● Your task: Within the entries below, find the portion that opens with the line containing "theorem test_wf_good : Instr.wf" and closes with the line containing "theorem test_word_fchk : (decode". Retype that portion exactly and only.

● Input material:
-- ==== Sys2Proof/Tests/Slice0.lean ====
section
/-!
SUPPORT. Small tests: ill-formed instructions are refused, words written out from the spec's encodings decode to the
instructions they stand for, single firings give the results that the spec prints, and every statement's hypotheses
can be met.
-/

namespace Sys2Proof.Tests

open Machine Safety

set_option Elab.async false

/-! ### Ill-formed instructions, one for each check of WellFormed -/

def n_ (k : BitVec 7) : Tgt := some ⟨k, .a⟩

theorem test_wf_read_k8 : Instr.wf (.read .always 8 .k (n_ 1) none none) = false := by decide
theorem test_wf_movx_fmt : Instr.wf (.movx .always 12 0 false (n_ 1) none none) = false := by decide
theorem test_wf_movx_scale : Instr.wf (.movx .always 1 1 true (n_ 1) none none) = false := by decide
theorem test_wf_lvlup_zero : Instr.wf (.lvlup .always 0 (n_ 1) none none) = false := by decide
theorem test_wf_lvldn_zero : Instr.wf (.lvldn .always 0 (n_ 1) none none) = false := by decide
theorem test_wf_lea_shift : Instr.wf (.lea .always 4 (n_ 1) none none) = false := by decide
theorem test_wf_sext_zero : Instr.wf (.sext .always 0 (n_ 1) none none) = false := by decide
theorem test_wf_zext_65 : Instr.wf (.zext .always 65 (n_ 1) none none) = false := by decide
theorem test_wf_bfx_width : Instr.wf (.bfx .always 32 32 (n_ 1) none none) = false := by decide
theorem test_wf_bfi_width : Instr.wf (.bfi .always 63 1 (n_ 1) none none) = false := by decide
theorem test_wf_agen_literal : Instr.wf (.agen .always 8 (n_ 1) none none) = false := by decide
theorem test_wf_agenx_literal : Instr.wf (.agenx .always 1 (n_ 1) none none) = false := by decide
theorem test_wf_vcvt_geometry : Instr.wf (.vcvt .always 1 1 .rne (n_ 1) none none) = false := by decide
theorem test_wf_vpack_fmt : Instr.wf (.vpack .always 12 (n_ 1) none none) = false := by decide
theorem test_wf_vunpk_fmt : Instr.wf (.vunpk .always 2 (n_ 1) none none) = false := by decide
theorem test_wf_vtopk_zero : Instr.wf (.vtopk .always 0 (n_ 1) none none) = false := by decide
theorem test_wf_crrd_sprel : Instr.wf (.crrd .always 0x046 (n_ 1) none none) = false := by decide
theorem test_wf_crwr_cycle : Instr.wf (.crwr .always 0x005) = false := by decide
theorem test_wf_equal_targets : Instr.wf (.add .always (n_ 1) (n_ 1)) = false := by decide
theorem test_wf_good : Instr.wf (.vtopk .onTrue 256 (n_ 1) (n_ 2) none) = true := by decide

/-! ### Words of the spec's worked encodings -/

theorem test_word_aadd : (decode [0x47838209, 0x19FF0000]).toOption = some (.aadd .always 0 .d .rlx .sys (n_ 14) (n_ 15) none, []) := by decide +kernel
theorem test_word_acq : (decode [0x3FE14235, 0x09FF0000]).toOption = some (.acq .always .die (n_ 5) none none, []) := by decide +kernel
theorem test_word_addi : (decode [0x070340C1, 0x01FFFFFF]).toOption = some (.addi .always 0xFFFF (n_ 13) (n_ 14) none, []) := by decide +kernel
theorem test_word_agen : (decode [0x3FE1C202, 0x01FF0000, 0x90]).toOption = some (.agen .always 0x90 (n_ 7) none none, []) := by decide +kernel
theorem test_word_bfn : (decode [0x3FE1415D, 0x01FF00CA]).toOption = some (.bfn 0xCA (n_ 5) none none, []) := by decide +kernel
theorem test_word_crwr : (decode [0x3FFFF3CD, 0x01FF0040]).toOption = some (.crwr .always 0x040, []) := by decide +kernel
theorem test_word_div : (decode [0x3FE28494]).toOption = some (.div .onTrue (n_ 10) none, []) := by decide +kernel
theorem test_word_fbld : (decode [0x3FFFF3B8]).toOption = some (.fbld, []) := by decide +kernel
theorem test_word_fchk : (decode [0x3FE103BD, 0x01FF0001]).toOption = some (.fchk 1 (n_ 4) none none, []) := by decide +kernel
theorem test_word_fisect : (decode [0x062303A4]).toOption = some (.fisect (n_ 12) (some ⟨12, .b⟩), []) := by decide +kernel
theorem test_word_fscan : (decode [0x048203A1, 0x00400000]).toOption = some (.fscan .always 0 (n_ 8) (n_ 9) (n_ 16), []) := by decide +kernel
theorem test_word_funion : (decode [0x030143A8]).toOption = some (.funion (n_ 5) (n_ 6), []) := by decide +kernel
theorem test_word_fvals : (decode [0x070343B4]).toOption = some (.fvals .always (n_ 13) (n_ 14), []) := by decide +kernel
theorem test_word_halt : (decode [0x3FFFF430]).toOption = some (.halt .onTrue, []) := by decide +kernel
theorem test_word_initL : (decode [0x3FE0804E, 0x01FF0000, 0x186A0]).toOption = some (.initL .always 100000 (n_ 2) none none, []) := by decide +kernel
theorem test_word_kvfork : (decode [0x0502438C]).toOption = some (.kvfork .always (n_ 9) (n_ 10), []) := by decide +kernel
theorem test_word_kvfree : (decode [0x3FFFF790]).toOption = some (.kvfree .onTrue, []) := by decide +kernel
theorem test_word_ldd : (decode [0x098301D9, 0x01FF0000]).toOption = some (.ldd .always 0 (n_ 12) (n_ 19) none, []) := by decide +kernel
theorem test_word_lea : (decode [0x3FE180ED, 0x01FF0003]).toOption = some (.lea .always 3 (n_ 6) none none, []) := by decide +kernel
theorem test_word_lith : (decode [0x3FE240EA, 0x01FF0000, 0xA5]).toOption = some (.lith .always 0xA5 (n_ 9) none none, []) := by decide +kernel
theorem test_word_lvldn : (decode [0x3FE24065, 0x01FF0001]).toOption = some (.lvldn .always 1 (n_ 9) none none, []) := by decide +kernel
theorem test_word_sjoin : (decode [0x3FFFF9A0]).toOption = some (.sjoin .onFalse .rdr, []) := by decide +kernel
theorem test_word_steerS : (decode [0x03818040]).toOption = some (.steerS .always (n_ 6) (n_ 7), []) := by decide +kernel
theorem test_word_svbnd : (decode [0x06230380]).toOption = some (.svbnd .always (n_ 12) (some ⟨12, .b⟩), []) := by decide +kernel
theorem test_word_svgth : (decode [0x3FE60384]).toOption = some (.svgth .always (n_ 24) none, []) := by decide +kernel
theorem test_word_swr : (decode [0x3FFFF188]).toOption = some (.swr .always, []) := by decide +kernel
theorem test_word_teqi : (decode [0x08C420DD, 0x01FF0000]).toOption = some (.teqi .always 0 (some ⟨16, .p⟩) (some ⟨17, .p⟩) none, []) := by decide +kernel
theorem test_word_tret : (decode [0x3FFFF3C4]).toOption = some (.tret .always, []) := by decide +kernel
theorem test_word_vrope : (decode [0x3FE18335, 0x01FF0003]).toOption = some (.vrope .always 3 (n_ 6) none none, []) := by decide +kernel
theorem test_word_vshuf : (decode [0x7FE1D2F0]).toOption = some (.vshuf .always .hi (some ⟨7, .b⟩) none, []) := by decide +kernel
theorem test_word_vtopk : (decode [0x3FE24315, 0x01FF0008]).toOption = some (.vtopk .always 8 (n_ 9) none none, []) := by decide +kernel
theorem test_word_waitc : (decode [0x3FFFF250]).toOption = some (.waitc .always, []) := by decide +kernel
theorem test_word_form_11 : (decode [0x3FFFF003]).toOption = none := by decide +kernel
theorem test_table_word_add : decodeTableWord 32 0x80 = some (.add .always (some ⟨0, .a⟩) (some ⟨0, .a⟩)) := by decide +kernel
/-! ### Small states -/

/-- The thread of a test, in partition 0. -/
def tThread : Thread := placedThread 0

/-- The region of a test: its image holds one instruction. -/
def tRegion (i : Instr) : Region := placedRegion 0 (imageOf i (encode i))

/-- An instance of it, with all registers zero and nothing sent yet. -/
def tInst : Inst := newInst Dev.reset 0 0 (tRegion (.nop .always)) 0 tThread (State.snap State.reset tThread)

/-- A latched firing with the tokens of slots a, b and p. -/
def tFr (a b p : Option Token) : Firing := ⟨0, 0, a, b, p, none, none, .new⟩

/-- A device with a firing latched in its one instance. -/
def tDev (d : Dev) (r : Region) (x : Inst) (fr : Firing) : Dev :=
  { d with threads := [(0, tThread)], regions := [(0, r)], insts := [(0, x)], fire := some fr }

def tS (d : Dev) (r : Region) (x : Inst) (fr : Firing) : State := { State.reset with dev := tDev d r x fr }

def tFx (r : Region) (x : Inst) (fr : Firing) : Fx := ⟨0, 0, x, tThread, r, fr⟩

/-- The tokens that an instruction sends to slot a of instruction 1 when it fires on the given tokens. -/
def sentBy (i : Instr) (a b p : Option Token) : List Token :=
  match exec i (tS Dev.reset (tRegion i) tInst (tFr a b p)) with
  | .next t => (match t.dev.inst 0 with | some x => x.chans.flatMap (·.q) | none => [])
  | _ => []

/-- The payload words it sends, as scalars. -/
def scalarOf (i : Instr) (a b p : Option Token) : List Word := (sentBy i a b p).map (·.val)

def sc (w : Word) : Option Token := some (scalarTok w)

/-- A token of FP32 lanes that are all valid. -/
def lanes (w : BitVec 32) : Option Token := some (dataTok (List.replicate 16 w) 0xFFFF 1 0)

/-- Lane 0 of what it sends. -/
def laneOf (i : Instr) (a b p : Option Token) : List (BitVec 32) := (sentBy i a b p).map (·.lane 0)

● Expected output:
theorem test_wf_good : Instr.wf (.vtopk .onTrue 256 (n_ 1) (n_ 2) none) = true := by decide

/-! ### Words of the spec's worked encodings -/

theorem test_word_aadd : (decode [0x47838209, 0x19FF0000]).toOption = some (.aadd .always 0 .d .rlx .sys (n_ 14) (n_ 15) none, []) := by decide +kernel
theorem test_word_acq : (decode [0x3FE14235, 0x09FF0000]).toOption = some (.acq .always .die (n_ 5) none none, []) := by decide +kernel
theorem test_word_addi : (decode [0x070340C1, 0x01FFFFFF]).toOption = some (.addi .always 0xFFFF (n_ 13) (n_ 14) none, []) := by decide +kernel
theorem test_word_agen : (decode [0x3FE1C202, 0x01FF0000, 0x90]).toOption = some (.agen .always 0x90 (n_ 7) none none, []) := by decide +kernel
theorem test_word_bfn : (decode [0x3FE1415D, 0x01FF00CA]).toOption = some (.bfn 0xCA (n_ 5) none none, []) := by decide +kernel
theorem test_word_crwr : (decode [0x3FFFF3CD, 0x01FF0040]).toOption = some (.crwr .always 0x040, []) := by decide +kernel
theorem test_word_div : (decode [0x3FE28494]).toOption = some (.div .onTrue (n_ 10) none, []) := by decide +kernel
theorem test_word_fbld : (decode [0x3FFFF3B8]).toOption = some (.fbld, []) := by decide +kernel
theorem test_word_fchk : (decode [0x3FE103BD, 0x01FF0001]).toOption = some (.fchk 1 (n_ 4) none none, []) := by decide +kernel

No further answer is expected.